Emotionale Verwicklungen des Therapeuten:
Unerfahrenheit, eigene Bedürfnisse (besonders sexuelle) bieten die Gefahr,
nicht offen, unbestechlich und frei in die Beziehung mit dem Klienten zu
gehen. Gegenübertragungsgefühle an sich müssen einer erfolgreichen
Therapie nicht im Wege stehen, aber sie gehören reflektiert. Die Gefühle
des Therapeuten als Reaktion auf das Klientenverhalten sind wesentliche
Momente einer Therapie, aber nur solange sie nicht verdunkelt werden
durch die eigene Problematik des Therapeuten.
Aversion:
Wenn der Therapeut einen Klienten nicht riechen kann, ist Vorsicht
geboten. Das Geruchsorgan empfindet sehr intim und persönlichkeitsnah.

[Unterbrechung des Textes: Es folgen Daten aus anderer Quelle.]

/-! ## The module's identity (R22) -/

/-- GLB.FABRIC_ID.ASSIGNED. -/
def State.assigned (s : State) : Bool := s.fld R.GLB_FABRIC_ID 31 31 == 1
/-- Whether the module carries traffic (R22, R23): it is assigned, or it withdraws after its identity was
cleared and still accepts and forwards every packet that arrives (R27). -/
def State.carries (s : State) : Bool :=
  s.assigned || (match s.wd with | some w => w.causes.contains .identity | none => false)
/-- The module takes part in the fabric: it carries traffic, and a generation has taken effect since its return (R23, R30).
(DEDUCED, log entry 170) -/
def State.joined (s : State) : Bool := s.carries && s.tab.ready
def State.prismMember (s : State) : Bool := s.fld R.GLB_FABRIC_ID 30 30 == 1
def State.prismPos (s : State) : Nat := s.fld R.GLB_FABRIC_ID 21 16
def State.spineId (s : State) : Nat := s.fld R.GLB_FABRIC_ID 9 0

/-- The spine-space endpoint ID of one of the module's home agents (R20). -/
def State.homeId (s : State) (home : Nat) : Nat := s.spineId * 4 + home

/-- Outstanding packets of one of the module's origins (0 the hub) toward a destination (R98). -/
def State.outstanding (s : State) (origin space dest : Nat) : Nat :=
  (s.req.out.filter (fun r => r.origin == origin && r.pkt.dest == dest && bit01 (destSpine r.pkt) == space)).length
    + (if origin = 0 then (s.req.data.filter (fun x => x.dest == dest && x.space == space)).length else 0)

/-- A unit of the module may issue to a destination: the module takes part, and the 32-bit counter does not wrap (R23, R30,
R98). -/
def State.mayIssue (s : State) (origin space dest : Nat) : Bool :=
  s.joined && decide (s.outstanding origin space dest < 2 ^ 32 - 1)

/-! ## Free values -/

/-- The state after a free value has been taken. -/
def State.tick (s : State) : State := { s with free := s.free + 1 }

/-! ## Outputs -/

/-- Whether boot is complete: BOOT_STAT.PHASE is 0b11, and the module answers link training (R394). -/
def State.booted (s : State) : Bool := s.fld R.GLB_BOOT_STAT 31 30 == 3

/-- The state with one more output. (DESIGN CHOICE, log entry 155) -/
def State.emit (s : State) (o : Out) : State := { s with out := o :: s.out }

/-! ## Sequence numbers of the module's own series (R68) -/

/-- The key of a series: the home of SRC, the space of DEST, DEST. -/
def seqKey (home dspace dest : Nat) : Nat := home * 2 ^ 19 + dspace * 2 ^ 18 + dest

/-- The next SEQ of a series. -/
def State.nextSeq (s : State) (home dspace dest : Nat) : Nat :=
  Tbl.get (fun _ => 0) s.dp.seqs (seqKey home dspace dest)

/-- The state with a series moved on by one, modulo 2^24. -/
def State.takeSeq (s : State) (home dspace dest : Nat) : State :=
  let t := Tbl.upd (fun _ => 0) s.dp.seqs (seqKey home dspace dest) (fun n => (n + 1) % 2 ^ 24)
  { s with dp := { s.dp with seqs := t } }

/-! ## Accessors -/

def State.port (s : State) (p : Nat) : Port := Tbl.get (fun _ => Port.init) s.ports p
def State.setPort (s : State) (p : Nat) (x : Port) : State :=
  { s with ports := Tbl.put (fun _ => Port.init) s.ports p x }
def State.link (s : State) (k : Nat) : Link := Tbl.get (fun _ => Link.init) s.links k
def State.setLink (s : State) (k : Nat) (x : Link) : State :=
  { s with links := Tbl.put (fun _ => Link.init) s.links k x }
def State.peer (s : State) (j : Nat) : Peer := Tbl.get (fun _ => Peer.init) s.peers j
def State.setPeer (s : State) (j : Nat) (x : Peer) : State :=
  { s with peers := Tbl.put (fun _ => Peer.init) s.peers j x }
def State.plane (s : State) (p : Nat) : Plane := Tbl.get (fun _ => Plane.init) s.planes p
def State.setPlane (s : State) (p : Nat) (x : Plane) : State :=
  { s with planes := Tbl.put (fun _ => Plane.init) s.planes p x }
def State.queue (s : State) (q : Nat) : EQueue := Tbl.get (fun _ => EQueue.empty) s.dp.queues q
def State.setQueue (s : State) (q : Nat) (x : EQueue) : State :=
  { s with dp := { s.dp with queues := Tbl.put (fun _ => EQueue.empty) s.dp.queues q x } }
def State.hq (s : State) (k : Nat) : List Item := Tbl.get (fun _ => []) s.dp.hq k
def State.setHq (s : State) (k : Nat) (x : List Item) : State :=
  { s with dp := { s.dp with hq := Tbl.put (fun _ => []) s.dp.hq k x } }
def State.rx (s : State) (p : Nat) : List Item := Tbl.get (fun _ => []) s.dp.rx p
def State.setRx (s : State) (p : Nat) (x : List Item) : State :=
  { s with dp := { s.dp with rx := Tbl.put (fun _ => []) s.dp.rx p x } }
def State.waitingAt (s : State) (k : Nat) : List Waiting := Tbl.get (fun _ => []) s.dp.waiting k
def State.setWaiting (s : State) (k : Nat) (x : List Waiting) : State :=
  { s with dp := { s.dp with waiting := Tbl.put (fun _ => []) s.dp.waiting k x } }
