-- ==== Sys2Proof/Machine/Forward.lean ====
section
/-!
DEFINITION. Forwarding (04_forwarding_spraying_fences.md, with R67, R140 to R145 and R369): header queues,
ingress checks, destination class and override, path choice, policing, and the lookup as one step.
-/
namespace Sys2Proof.Machine

/-! ## Policers (R140 to R145) -/

/-- The key of a policer bucket: 0 committed, 1 second. -/
def polKey (port tc which : Nat) : Nat := (port * 8 + tc) * 2 + which

def State.polBucket (s : State) (port tc which : Nat) : Bucket :=
  Tbl.get (fun _ => policeFull) s.sched.police (polKey port tc which)
def State.setPolBucket (s : State) (port tc which : Nat) (b : Bucket) : State :=
  { s with sched := { s.sched with police := Tbl.put (fun _ => policeFull) s.sched.police (polKey port tc which) b } }
/-- A bucket filled on to an instant at a rate in Mb/s, capped at a depth in bytes; what the cap loses
is counted as clipped (R133, R141). -/
def Bucket.refill (b : Bucket) (rate capBytes now : Nat) : Bucket :=
  let add : Int := ((rate * 1024 * (now - b.time) : Nat) : Int)
  let cap : Int := ((capBytes * tokUnit : Nat) : Int)
  { b with tokens := min cap (b.tokens + add), time := now, added := b.added + add,
           clipped := b.clipped + (b.tokens + add - min cap (b.tokens + add)) }

/-- A policer's bucket filled up to the present instant at its rate (R141). -/
def State.polNow (s : State) (port tc which : Nat) : Bucket :=
  let w := s.rd (if which = 0 then R.PL_POL_C (port / 64) (port % 64) tc else R.PL_POL_P (port / 64) (port % 64) tc)
  (s.polBucket port tc which).refill (w.fld 19 0) (w.fld 30 20 * 4096) s.now

/-- A charge of bytes; the count never falls below -2^31 bytes, and what that loses counts as clipped
(R133). -/
def Bucket.charge (b : Bucket) (bytes : Nat) : Bucket :=
  let c : Int := ((bytes * tokUnit : Nat) : Int)
  let low : Int := -((2 ^ 31 * tokUnit : Nat) : Int)
  { b with tokens := max low (b.tokens - c), charged := b.charged + c,
           clipped := b.clipped - (max low (b.tokens - c) - (b.tokens - c)) }

/-- A bucket set to a value by a register write (R137, R144). -/
def Bucket.restart (b : Bucket) (bytes now : Nat) : Bucket :=
  let v : Int := ((bytes * tokUnit : Nat) : Int)
  { b with tokens := v, time := now, adjust := b.adjust + (v - b.tokens) }

/-- The colours of a meter. -/
inductive Colour where
  | green | yellow | red
deriving DecidableEq, Repr

/-- The two-rate meters (R141): MODE 0 RFC 2698, MODE 1 RFC 4115, with the pre-colour of an aware
policer (green for a blind one). Answers the colour and which buckets the length is taken from. RFC 4115 asks that a bucket
hold more than the length. (PRESUMED, log entry 161) -/
def meter (mode : Nat) (pre : Colour) (c p len : Int) : Colour × Bool × Bool :=
  if mode = 0 then
    if pre = .red ∨ p < len then (.red, false, false)
    else if pre = .yellow ∨ c < len then (.yellow, false, true)
    else (.green, true, true)
  else
    if pre = .red then (.red, false, false)
    else if pre = .green ∧ len < c then (.green, true, false)
    else if len < p then (.yellow, false, true)
    else (.red, false, false)

/-- The charged length L of R135: B plus the port's signed overhead, at least 1. -/
def State.chargedLen (s : State) (port b : Nat) : Nat :=
  let ovh := signedOf 7 (s.fld (R.PL_LEN_OVH (port / 64) (port % 64)) 6 0)
  (max 1 ((b : Int) + ovh)).toNat

/-- What the policer's colour does (R143). -/
inductive PolAct where
  | pass | markLow | markSevere | drop
deriving DecidableEq, Repr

Wenn aversive Gefühle auftreten, der Therapeut den Klienten nicht
riechen kann, scheint es mir unmöglich zu sein, dass der Therapeut über
seinen Schatten springt und sich zwingt, etwas zu geben, was er nicht
gerne gibt. Es besteht die Chance, im Gespräch zu klären, was einer
körperlichen Nähe im Wege steht, auch wenn dieses Vorgehen keine
Garantie bedeutet, alle Behinderungen aus dem Wege zu räumen. Die
Respektierung dieses Umstandes, also die Beibehaltung einer gewissen
Distanz, ist angezeigt und muss einem Therapieerfolg keineswegs im
Wege stehen.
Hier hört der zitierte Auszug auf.